Эффинг рассказывал еще недели две-три, но его повествование уже не захватывало меня так, как раньше. Основные события были изложены, тайн больше не осталось, мрачные откровения закончились. Главные события в жизни Эффинга произошли в Америке — с того времени, как он уехал в Юту, и до той ночи в Сан-Франциско, когда лишился ног. А в Европе началась уже другая история, хронология фактов и событий, описание обычной жизни. Я чувствовал, что Эффинг это понимает, хотя и не подает виду. И стиль его повествования тоже начал меняться: утратились точность и искренность, к которым он стремился, рассказывая о предыдущих событиях. Теперь он чаще отходил от основной мысли, чаще словно бы терял нить повествования и даже несколько раз допустил явные противоречия. В один день он, к примеру, говорил, что провел европейские годы в праздности: читал, играл в шахматы, сидел в бистро, — а на следующий день утверждал, что это были годы хитрых финансовых авантюр, что он писал картины, а потом уничтожал их, что был владельцем книжного магазина, работал в разведке, добывал деньги для испанской республиканской армии. Безусловно, он лгал, но меня поразило то, что он делает это скорее всего по привычке, а не из желания запутать меня.

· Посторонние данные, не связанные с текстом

-- ==== Sys2Proof/Machine/Landing.lean ====
section
/-! DEFINITION. The commands of the landing and of the integrity unit (chapters 11 and 12). -/
namespace Sys2Proof.Machine

/-- FILL_TIMEOUT: the fill of a register has not ended in time (R354). -/
def execFillTimeout (id : Nat) (s : State) : Host.Outcome State Fault Refusal :=
  match s.miss id with
  | none => .next s
  | some m =>
    if m.closing ∨ m.item = none then .next s
    else .next (((s.bump (hubAt .lnd) F.LND_CNT2_FILL_TIMEOUTS).raiseHub 0x0A01 0 m.slot (16 * m.log)).irq 42 |>.abandonFill m stFault).settle

/-- Whether a parked request would not have to wait again. -/
def State.canRetry (s : State) (p : Request × Park) : Bool :=
  (s.lookup p.1).2 != .parked

/-- The parked request that goes next: class 0 first, then classes 1–3 by the weighted round robin (R352, R438). -/
def State.nextParked (s : State) : Option ((Request × Park) × State) :=
  let l := s.lnd.parked.filter s.canRetry
  match l.find? fun p => p.1.cls == 0 with
  | some p => some (p, s)
  | none =>
    match classPick s.weights s.lnd.credits fun c => l.any fun p => p.1.cls == c with
    | some (c, cr) => (l.find? fun p => p.1.cls == c).map fun p => (p, { s with lnd := { s.lnd with credits := cr } })
    | none => none

/-- Fills that lost their victim take another (R357). -/
def State.victimRetry (s : State) : State :=
  (s.lnd.misses.filter fun m => m.entry.isNone && m.buf.isNone && !m.closing).foldl (fun t m =>
    match t.victim m.slot m.log with
    | (_, some _) => t.otherVictim m
    | (_, none) => t) s

/-- REQUEST_RETRY: what waits for a register, a victim or room is looked up again (R352, R355, R359). -/
def execRequestRetry (s : State) : Host.Outcome State Fault Refusal :=
  let s := s.victimRetry
  let s := s.lnd.room.foldl (fun t id => t.recordMore id) s
  match s.nextParked with
  | none => .next s.settle
  | some (p, s) =>
    .next (({ s with lnd := { s.lnd with parked := s.lnd.parked.erase p } } : State).request p.1).settle

/-- DIRTY_HAND_OVER: a DIRTY entry is handed to the recording path, its words checked on the way (R64, R359, R386). -/
def execDirtyHandOver (e : Nat) (upset : List (Nat × Nat)) (s : State) : Host.Outcome State Fault Refusal :=
  let l := s.line e
  if l.st = .dirty then .next (((s.upset upset).checkTags l.slot l.log).handOverLine e).settle else .next s

/-- LND_RANGE_INVALIDATE (R368–R370). -/
def execLndRangeInvalidate (force : Bool) (cls slots : Nat) (s : State) : Host.Outcome State Fault Refusal :=
  .next (s.rangeStart (some .invalidate) force cls slots)

/-- LND_RANGE_PRELOAD (R368–R370). -/
def execLndRangePreload (force : Bool) (cls slots : Nat) (s : State) : Host.Outcome State Fault Refusal :=
  .next (s.rangeStart (some .preload) force cls slots)

/-- LND_RANGE_PRELOAD_LOCK (R361, R368–R370). -/
def execLndRangePreloadLock (force : Bool) (cls slots : Nat) (s : State) : Host.Outcome State Fault Refusal :=
  .next (s.rangeStart (some .preloadLock) force cls slots)

/-- LND_RANGE_UNLOCK (R361, R368–R370). -/
def execLndRangeUnlock (force : Bool) (cls slots : Nat) (s : State) : Host.Outcome State Fault Refusal :=
  .next (s.rangeStart (some .unlock) force cls slots)

/-- LND_RANGE_CLEAN (R359, R368–R370). -/
def execLndRangeClean (force : Bool) (cls slots : Nat) (s : State) : Host.Outcome State Fault Refusal :=
  .next (s.rangeStart (some .clean) force cls slots)

/-- LND_RANGE_SCRUB (R368–R370, R392). -/
def execLndRangeScrub (force : Bool) (cls slots : Nat) (s : State) : Host.Outcome State Fault Refusal :=
  .next (s.rangeStart (some .scrub) force cls slots)

/-- A write of ABORT: the operation ends at this line boundary (R369). -/
def State.rangeAbort (s : State) : State :=
  if s.lnd.range.isSome then (s.put (hubAt .lnd) F.LND_RANGE_STATUS_ABORTED 1).endRange.settle else s

/-- LND_RANGE_ABORT (R369). -/
def execLndRangeAbort (s : State) : Host.Outcome State Fault Refusal := .next s.rangeAbort

/-- LND_RANGE_DONE: an operation with nothing left to issue or to wait for ends (R15, R369, R370). -/
def execLndRangeDone (s : State) : Host.Outcome State Fault Refusal :=
  match s.lnd.range with
  | none => .next s
  | some x =>
    let preload := x.op.kind = .preload ∨ x.op.kind = .preloadLock
    if x.lines = [] ∧ (!preload ∨ x.op.logs * x.op.slots ≤ x.next) then .next s.endRange.settle else .next s

/-- A write to LND_CTRL (R372). -/
def State.landingEnable (s : State) (en : Bool) : State :=
  if en ∧ !s.has (hubAt .lnd) F.LND_STATUS_READY then s else (s.put (hubAt .lnd) F.LND_CTRL_ENABLE (b2n en)).settle

/-- LND_CTRL_WRITE (R372). -/
def execLndCtrlWrite (en : Bool) (s : State) : Host.Outcome State Fault Refusal := .next (s.landingEnable en)

/-- A write is refused and CFG_ERR set (R362, R363, R375). -/
def State.cfgErr (s : State) : State := s.put (hubAt .lnd) F.LND_STATUS_CFG_ERR 1

/-- A write to LND_WAY_RETIRE (R362, R363). -/
def State.retireWrite (s : State) (w : Word) : State :=
  let a := hubAt .lnd
  let win := s.get a F.LND_WIN_WAYS_WAYS
  let old := s.get a F.LND_WAY_RETIRE_RETIRE
  let new := (waysOf win).foldl (fun r k => putBit r k false) (F.LND_WAY_RETIRE_RETIRE.of w)
  let locked := s.lnd.tags.any fun e => e.2.lock && bitOf new (e.1 % 16) && !bitOf old (e.1 % 16)
  if 12 < s.get a F.LND_CFG_LOCK_MAX + (waysOf win).length + (waysOf new).length ∨ locked then s.cfgErr
  else (s.put a F.LND_WAY_RETIRE_RETIRE new).retireSweep.settle

/-- LND_WAY_RETIRE_WRITE (R362, R363). -/
def execLndWayRetireWrite (w : Word) (s : State) : Host.Outcome State Fault Refusal := .next (s.retireWrite w)

/-- A write to LND_CFG or LND_LIMITS (R362, R375). -/
def State.landingCfg (s : State) (limits : Bool) (w : Word) : State :=
  let a := hubAt .lnd
  if limits then
    if F.LND_LIMITS_DIRTY_MAX.inRange (F.LND_LIMITS_DIRTY_MAX.of w) then
      (s.put a F.LND_LIMITS_DIRTY_MAX (F.LND_LIMITS_DIRTY_MAX.of w)).settle
    else s.cfgErr
  else
    let fs := [F.LND_CFG_LOCK_MAX, F.LND_CFG_RES0, F.LND_CFG_PRELOAD_MSHR, F.LND_CFG_FILL_TIMEOUT]
    let gone := (waysOf (s.get a F.LND_WIN_WAYS_WAYS ||| s.get a F.LND_WAY_RETIRE_RETIRE)).length
    if fs.all (fun f => f.inRange (f.of w)) ∧ F.LND_CFG_LOCK_MAX.of w + gone ≤ 12 then
      (fs.foldl (fun t f => t.put a f (f.of w)) s).settle
    else s.cfgErr

/-- LND_CFG_WRITE: to LND_LIMITS or to LND_CFG (R362, R375). -/
def execLndCfgWrite (limits : Bool) (w : Word) (s : State) : Host.Outcome State Fault Refusal := .next (s.landingCfg limits w)

/-- WINDOW_COMMIT_POINT: the new window becomes active and the held requests are served under it (R366). -/
def execWindowCommitPoint (s : State) : Host.Outcome State Fault Refusal :=
  if s.isWaiting .lndWindow then
    let held := s.lnd.held
    let s := s.commitWindow
    .next (held.foldl (fun (t : State) r => t.winServe r) { s with lnd := { s.lnd with held := [] } }).settle
  else .next s

/-- BAR2_REQUEST: held while a commit waits for its commit point, else served at once (R364, R366). -/
def execBar2Request (r : WinReq) (upset : List (Nat × Nat)) (s : State) : Host.Outcome State Fault Refusal :=
  let s := s.upset upset
  if s.isWaiting .lndWindow then .next { s with lnd := { s.lnd with held := s.lnd.held ++ [r] } } else .next (s.winServe r)

/-- PATROL_BURST: one burst of landing memory is read, checked and mended (R389–R391). -/
def execPatrolBurst (upset : List (Nat × Nat)) (s : State) : Host.Outcome State Fault Refusal :=
  let s := s.upset upset
  if s.has (hubAt .miu) F.MIU_CTL_PATROL_EN ∧ s.has (hubAt .lnd) F.LND_STATUS_READY then
    .next ((s.scrub s.miu.pos 128 6).1.lapWarn.patrolNext)
  else .next s

/-- MIU_INJECT_ARM: a write to MIU_INJECT (R394). -/
def execMiuInjectArm (w : Word) (s : State) : Host.Outcome State Fault Refusal := .next (s.injectWrite w)

end Sys2Proof.Machine
end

Он трогательно говорил о своей дружбе с Павлом Шумом, очень подробно рассказывал о том, как продолжал активную сексуальную жизнь, несмотря на свое увечье, и пускался в длинные разглагольствования о собственных теориях происхождения Вселенной, об электрической природе мысли, о бесконечности материи, о переселении душ. В последний день он рассказал, как им с Павлом Шумом удалось скрыться из Парижа до прихода немцев, еще раз повторил историю встречи с Теслой в Брайант-парке, а потом решительно и довольно неожиданно для меня прервался.